Quello del libero professionista, fino a poco tempo fa, era il nobile mestiere per definizione: medico, avvocato, giornalista, ingegnere, architetto, commercialista. Il padre ti diceva: studia, così diventerai un libero professionista. Mamma e nonna speravano tanto che le loro figlie e nipoti ne sposassero uno. Era simbolo di benessere, secolare rappresentante di un'Italia che si faceva valere. Era la borghesia mercantile e produttiva declinata in tanti settori, fino ai fotografi, agli informatici, ai programmatori, agli operai specializzati, ai cosiddetti "freelance" della civiltà postmoderna e postfordista. Nell'età dell'oro (si fa per dire) berlusconiana erano diventati quasi un mito, simbolo della libertà e dell'ingegno italico, avanguardia del "corpaccione" del ceto medio, come lo chiama De Rita. E intanto, sotto la crosta del mito, declinavano senza accorgersene, o quantomeno senza che se ne accorgessero gli italiani, come in preda a una malattia silenziosa, asintomatica e micidiale. Dal Centrodestra al Centrosinistra, passando per il governo Monti, non è rimasto che dare il colpo di grazia.
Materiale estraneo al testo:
/-! ### CAL (spec chapter 16) -/

def R.CAL_STAT : Nat := 0x3000140000
def R.CAL_RES : Nat := 0x3000140004
def R.CAL_NFAIL : Nat := 0x3000140008
def R.CAL_FIRST : Nat := 0x300014000c
def R.CAL_MAXDEV : Nat := 0x3000140010
def R.CAL_NCLAMP : Nat := 0x3000140014
def R.CAL_ADCOFF : Nat := 0x3000140018
def R.CAL_RUNCNT : Nat := 0x300014001c

/-- The register descriptors of CAL. -/
def regsCAL : List RegDesc := [
  ⟨0x3000140000, 1, 4, 1, 4, 0x0, 0x0, 0x0, 0x0, 0x0, 0x0⟩,
  ⟨0x3000140004, 1, 4, 1, 4, 0x0, 0x0, 0x0, 0x0, 0x0, 0x0⟩,
  ⟨0x3000140008, 1, 4, 1, 4, 0x0, 0x0, 0x0, 0x0, 0x0, 0x0⟩,
  ⟨0x300014000c, 1, 4, 1, 4, 0x0, 0x0, 0x0, 0x0, 0x0, 0x0⟩,
  ⟨0x3000140010, 1, 4, 1, 4, 0x0, 0x0, 0x0, 0x0, 0x0, 0x0⟩,
  ⟨0x3000140014, 1, 4, 1, 4, 0x0, 0x0, 0x0, 0x0, 0x0, 0x0⟩,
  ⟨0x3000140018, 1, 4, 1, 4, 0x0, 0x0, 0x0, 0x0, 0x0, 0x0⟩,
  ⟨0x300014001c, 1, 4, 1, 4, 0x0, 0x0, 0x0, 0x0, 0x0, 0x0⟩]

/-! ### UPD (spec chapter 18) -/

def R.UPD_STAT : Nat := 0x3000150000
def R.UPD_BCW : Nat := 0x3000150004
def R.UPD_AT : Nat := 0x3000150008
def R.UPD_CFG : Nat := 0x300015000c
def R.UPD_CONFIRM : Nat := 0x3000150010
def R.UPD_MINSV : Nat := 0x3000150014
def R.UPD_RENDER : Nat := 0x3000150018
def R.UPD_PAUSE : Nat := 0x300015001c
def R.UPD_CNT : Nat := 0x3000150020
def R.UPD_RECOVER : Nat := 0x3000150024
def R.UPD_BLKMAP (i : Nat) : Nat := 0x3000150040 + 0x4 * i

/-- The register descriptors of UPD. -/
def regsUPD : List RegDesc := [
  ⟨0x3000150000, 1, 4, 1, 4, 0x0, 0x0, 0x8, 0x0, 0x0, 0x0⟩,
  ⟨0x3000150004, 1, 4, 1, 4, 0x0, 0x0, 0x0, 0x0, 0x0, 0x0⟩,
  ⟨0x3000150008, 1, 4, 1, 4, 0x0, 0x0, 0x0, 0x0, 0x0, 0xffffffff⟩,
  ⟨0x300015000c, 1, 4, 1, 4, 0xffff, 0x0, 0x0, 0x0, 0x0, 0x1e⟩,
  ⟨0x3000150010, 1, 4, 1, 4, 0x0, 0x1, 0x0, 0x0, 0x0, 0x0⟩,
  ⟨0x3000150014, 1, 4, 1, 4, 0x0, 0x0, 0x0, 0x0, 0x0, 0x0⟩,
  ⟨0x3000150018, 1, 4, 1, 4, 0x0, 0x0, 0x0, 0x0, 0x0, 0x0⟩,
  ⟨0x300015001c, 1, 4, 1, 4, 0x0, 0x0, 0x0, 0x0, 0x0, 0x0⟩,
  ⟨0x3000150020, 1, 4, 1, 4, 0x0, 0x0, 0x0, 0x0, 0x0, 0x0⟩,
  ⟨0x3000150024, 1, 4, 1, 4, 0x0, 0x1, 0x0, 0x0, 0x0, 0x0⟩,
  ⟨0x3000150040, 6, 4, 1, 4, 0x0, 0x0, 0x0, 0x0, 0x0, 0x0⟩]

/-! ### PAIR (spec chapter 19) -/

def R.PAIR_CFG : Nat := 0x3000160000
def R.PAIR_IVAL : Nat := 0x3000160004
def R.PAIR_ROLE : Nat := 0x3000160008
def R.PAIR_SINCE : Nat := 0x300016000c
def R.PAIR_STAT : Nat := 0x3000160010
def R.PAIR_MATCH : Nat := 0x3000160014
def R.PAIR_CMPFRAME : Nat := 0x3000160018
def R.PAIR_CNT : Nat := 0x300016001c
def R.PAIR_SWAP : Nat := 0x3000160020
def R.PAIR_SWAPGO : Nat := 0x3000160024
def R.PAIR_SWAPRES : Nat := 0x3000160028
def R.PAIR_OWN_LANE : Nat := 0x3000160030
def R.PAIR_OWN_DMX : Nat := 0x3000160034
def R.PAIR_OWN_SPD (i : Nat) : Nat := 0x3000160038 + 0x4 * i
def R.PAIR_SNAPLIST : Nat := 0x3000160050
def R.PAIR_SNAPAREA : Nat := 0x3000160054
def R.PAIR_INLOG : Nat := 0x3000160058
def R.PAIR_INDONE : Nat := 0x300016005c

/-- The register descriptors of PAIR. -/
def regsPAIR : List RegDesc := [
  ⟨0x3000160000, 1, 4, 1, 4, 0xcfff07ff, 0x0, 0x0, 0x0, 0x0, 0x330000⟩,
  ⟨0x3000160004, 1, 4, 1, 4, 0xffffffff, 0x0, 0x0, 0x0, 0x0, 0x15180⟩,
  ⟨0x3000160008, 1, 4, 1, 4, 0x0, 0x0, 0x0, 0x0, 0x0, 0x0⟩,
  ⟨0x300016000c, 1, 4, 1, 4, 0x0, 0x0, 0x0, 0x0, 0x0, 0x0⟩,
  ⟨0x3000160010, 1, 4, 1, 4, 0x0, 0x0, 0x14, 0x0, 0x0, 0x0⟩,
  ⟨0x3000160014, 1, 4, 1, 4, 0x0, 0x0, 0x0, 0x0, 0x0, 0x0⟩,
  ⟨0x3000160018, 1, 4, 1, 4, 0x0, 0x0, 0x0, 0x0, 0x0, 0xffffffff⟩,
  ⟨0x300016001c, 1, 4, 1, 4, 0x0, 0x0, 0x0, 0x0, 0x0, 0x0⟩,
  ⟨0x3000160020, 1, 4, 1, 4, 0xffffffff, 0x0, 0x0, 0x0, 0x0, 0x0⟩,
  ⟨0x3000160024, 1, 4, 1, 4, 0x0, 0x1, 0x0, 0x0, 0x0, 0x0⟩,
  ⟨0x3000160028, 1, 4, 1, 4, 0x0, 0x0, 0x0, 0x0, 0x0, 0x80000000⟩,
  ⟨0x3000160030, 1, 4, 1, 4, 0xffffffff, 0x0, 0x0, 0x0, 0x0, 0x0⟩,
  ⟨0x3000160034, 1, 4, 1, 4, 0xffffff, 0x0, 0x0, 0x0, 0x0, 0x0⟩,
  ⟨0x3000160038, 3, 4, 1, 4, 0xffffffff, 0x0, 0x0, 0x0, 0x0, 0x0⟩,
  ⟨0x3000160050, 1, 4, 1, 4, 0xfffffff0, 0x0, 0x0, 0x0, 0x0, 0x0⟩,
  ⟨0x3000160054, 1, 4, 1, 4, 0xfffffff0, 0x0, 0x0, 0x0, 0x0, 0x0⟩,
  ⟨0x3000160058, 1, 4, 1, 4, 0xffffffff, 0x0, 0x0, 0x0, 0x0, 0x0⟩,
  ⟨0x300016005c, 1, 4, 1, 4, 0x3ffffc, 0x0, 0x0, 0x0, 0x0, 0x0⟩]

/-! ### SPA (spec chapter 19) -/

def R.SPA_CTRL : Nat := 0x3000170000
def R.SPA_STAT : Nat := 0x3000170004
def R.SPA_SWAPREQ : Nat := 0x3000170008
def R.SPA_SWAPGO : Nat := 0x300017000c
def R.SPA_SWAPRES : Nat := 0x3000170010
def R.SPA_KIND (i : Nat) : Nat := 0x3000170040 + 0x8 * i
def R.SPA_EVT (i : Nat) : Nat := 0x3000170044 + 0x8 * i
def R.SPA_CR (i : Nat) : Nat := 0x3000170100 + 0x4 * i
def R.SPA_NVSWEAR : Nat := 0x3000170200

/-- The register descriptors of SPA. -/
def regsSPA : List RegDesc := [
  ⟨0x3000170000, 1, 4, 1, 4, 0x8000ffff, 0x0, 0x0, 0x0, 0x0, 0x80000e10⟩,
  ⟨0x3000170004, 1, 4, 1, 4, 0x0, 0x0, 0x0, 0x0, 0x0, 0x0⟩,
  ⟨0x3000170008, 1, 4, 1, 4, 0xf00ffff, 0x0, 0x0, 0x0, 0x0, 0x0⟩,
  ⟨0x300017000c, 1, 4, 1, 4, 0x0, 0x1, 0x0, 0x0, 0x0, 0x0⟩,
  ⟨0x3000170010, 1, 4, 1, 4, 0x0, 0x0, 0x0, 0x0, 0x0, 0x80000000⟩,
  ⟨0x3000170040, 9, 8, 1, 4, 0x0, 0x0, 0x0, 0x0, 0x0, 0x0⟩,
  ⟨0x3000170044, 9, 8, 1, 4, 0x0, 0x0, 0x0, 0x0, 0x0, 0x0⟩,
  ⟨0x3000170100, 64, 4, 1, 4, 0x0, 0x0, 0x0, 0x0, 0x0, 0xf8000000⟩,
  ⟨0x3000170200, 1, 4, 1, 4, 0x0, 0x0, 0x0, 0x0, 0x0, 0x0⟩]

/-! ### LGL (spec chapter 12) -/

def R.LGL_CTRL : Nat := 0x3000180000
def R.LGL_STAT : Nat := 0x3000180004
def R.LGL_TICK : Nat := 0x3000180008
def R.LGL_TANCH : Nat := 0x300018000c
def R.LGL_PC : Nat := 0x3000180010
def R.LGL_MIRROR_LO : Nat := 0x3000180014
def R.LGL_MIRROR_HI : Nat := 0x3000180018
def R.LGL_NWIN : Nat := 0x300018001c
def R.LGL_CNT : Nat := 0x3000180020

/-- The register descriptors of LGL. -/
def regsLGL : List RegDesc := [
  ⟨0x3000180000, 1, 4, 1, 4, 0x7, 0x0, 0x0, 0x0, 0x0, 0x0⟩,
  ⟨0x3000180004, 1, 4, 1, 4, 0x0, 0x0, 0x200, 0x0, 0x0, 0x0⟩,
  ⟨0x3000180008, 1, 4, 1, 4, 0x0, 0x0, 0x0, 0x0, 0x0, 0x0⟩,
  ⟨0x300018000c, 1, 4, 1, 4, 0x0, 0x0, 0x0, 0x0, 0x0, 0x0⟩,
  ⟨0x3000180010, 1, 4, 1, 4, 0x0, 0x0, 0x0, 0x0, 0x0, 0x0⟩,
  ⟨0x3000180014, 1, 4, 1, 4, 0xffff8000, 0x0, 0x0, 0x0, 0x0, 0x0⟩,
  ⟨0x3000180018, 1, 4, 1, 4, 0xff, 0x0, 0x0, 0x0, 0x0, 0x0⟩,
  ⟨0x300018001c, 1, 4, 1, 4, 0x3ff000, 0x0, 0x0, 0x0, 0x0, 0x0⟩,
  ⟨0x3000180020, 1, 4, 1, 4, 0x0, 0x0, 0x0, 0x0, 0x0, 0x0⟩]

/-! ### CHN (spec chapter 19) -/

def R.CHN_CFG : Nat := 0x3000190000
def R.CHN_STAT : Nat := 0x3000190004
def R.CHN_TXQ : Nat := 0x3000190008
def R.CHN_RXQ : Nat := 0x300019000c
def R.CHN_RXBUF_LO : Nat := 0x3000190010
def R.CHN_RXBUF_HI : Nat := 0x3000190014
def R.CHN_RXREL : Nat := 0x3000190018
def R.CHN_RXFREE : Nat := 0x300019001c
def R.CHN_CNT (i : Nat) : Nat := 0x3000190080 + 0x4 * i

/-- The register descriptors of CHN. -/
def regsCHN : List RegDesc := [
  ⟨0x3000190000, 1, 4, 1, 4, 0xdf0fffff, 0x0, 0x0, 0x0, 0x0, 0x1004000⟩,
  ⟨0x3000190004, 1, 4, 1, 4, 0x0, 0x0, 0x200, 0x0, 0x0, 0x0⟩,
  ⟨0x3000190008, 1, 4, 1, 4, 0x1ff, 0x0, 0x0, 0x0, 0x0, 0x0⟩,
  ⟨0x300019000c, 1, 4, 1, 4, 0x1ff, 0x0, 0x0, 0x0, 0x0, 0x0⟩,
  ⟨0x3000190010, 1, 4, 1, 4, 0xfffff000, 0x0, 0x0, 0x0, 0x0, 0x0⟩,
  ⟨0x3000190014, 1, 4, 1, 4, 0xf00ff, 0x0, 0x0, 0x0, 0x0, 0x40000⟩,
  ⟨0x3000190018, 1, 4, 1, 4, 0x0, 0x1fff, 0x0, 0x0, 0x0, 0x0⟩,
  ⟨0x300019001c, 1, 4, 1, 4, 0x0, 0x0, 0x0, 0x0, 0x0, 0x0⟩,
  ⟨0x3000190080, 10, 4, 1, 4, 0x0, 0x0, 0x0, 0x0, 0x0, 0x0⟩]

/-! ### FLT (spec chapter 19) -/

def R.FLT_CTRL : Nat := 0x30001a0000
def R.FLT_NEXT : Nat := 0x30001a0004
def R.FLT_READ : Nat := 0x30001a0008
def R.FLT_STAT : Nat := 0x30001a000c
def R.FLT_LAST : Nat := 0x30001a0010
def R.FLT_REC (i j : Nat) : Nat := 0x30001a8000 + 0x20 * i + 0x4 * j

/-- The register descriptors of FLT. -/
def regsFLT : List RegDesc := [
  ⟨0x30001a0000, 1, 4, 1, 4, 0x3, 0x0, 0x0, 0x0, 0x0, 0x2⟩,
  ⟨0x30001a0004, 1, 4, 1, 4, 0x0, 0x0, 0x0, 0x0, 0x0, 0x0⟩,
  ⟨0x30001a0008, 1, 4, 1, 4, 0xffffffff, 0x0, 0x0, 0x0, 0x0, 0x0⟩,
  ⟨0x30001a000c, 1, 4, 1, 4, 0x0, 0x0, 0x1, 0x0, 0x0, 0x0⟩,
  ⟨0x30001a0010, 1, 4, 1, 4, 0x0, 0x0, 0x0, 0x0, 0x0, 0x0⟩,
  ⟨0x30001a8000, 1024, 32, 8, 4, 0x0, 0x0, 0x0, 0x0, 0x0, 0x0⟩]

/-! ### SNS (spec chapter 09) -/

def R.SNS_CTRL : Nat := 0x30001d0000
def R.SNS_LOCK : Nat := 0x30001d0008
def R.SNS_CFG (i : Nat) : Nat := 0x30001d0010 + 0x10 * i
def R.SNS_RAW (i : Nat) : Nat := 0x30001d0014 + 0x10 * i
def R.SNS_TEMP (i : Nat) : Nat := 0x30001d0018 + 0x10 * i
def R.SNS_LIN (i j : Nat) : Nat := 0x30001d0200 + 0x100 * i + 0x4 * j

/-- The register descriptors of SNS. -/
def regsSNS : List RegDesc := [
  ⟨0x30001d0000, 1, 4, 1, 4, 0xff, 0x0, 0x0, 0x0, 0x0, 0x0⟩,
  ⟨0x30001d0008, 1, 4, 1, 4, 0x0, 0x0, 0x0, 0x1, 0x0, 0x0⟩,
  ⟨0x30001d0010, 8, 16, 1, 4, 0x0, 0x0, 0x0, 0x0, 0xffffffff, 0xfc00407d⟩,
  ⟨0x30001d0014, 8, 16, 1, 4, 0x0, 0x0, 0x0, 0x0, 0x0, 0x0⟩,
  ⟨0x30001d0018, 8, 16, 1, 4, 0x0, 0x0, 0x0, 0x0, 0x0, 0x30000⟩,
  ⟨0x30001d0200, 8, 256, 33, 4, 0x0, 0x0, 0x0, 0x0, 0xffff, 0x0⟩]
In realtà lo Stato non li ha mai amati, forse perché ha sempre sospettato che evadessero le tasse. Senza peraltro far mai nulla per farle pagare a chi le evadeva davvero. Così i furbi hanno prosperato e gli onesti sono crollati sotto il peso dei primi. Con loro lo Stato si limitava ad affondare il coltello fiscale nel burro, senza proteggerli dalla concorrenza sleale degli evasori che avevano più risorse, più benefici, più opportunità e diventavano più competitivi. Fatto sta che nel 2014, dopo sette anni di cirisi, tasse, adempimenti, finanziarie e contributi vari, la situazione è speculare a quella dei working poor, i lavoratori che lavorano e rimangono indigenti per l'eseguità del salario (meno di 7 euro all'ora). Se sono manager, perdono il posto, se hanno uno studio si vedono calare il fatturato, oppressi dalla crisi e dalla palla al piede fiscale, se hanno investito la liquidazione in un'attività, si vedono costretti a chiuderla.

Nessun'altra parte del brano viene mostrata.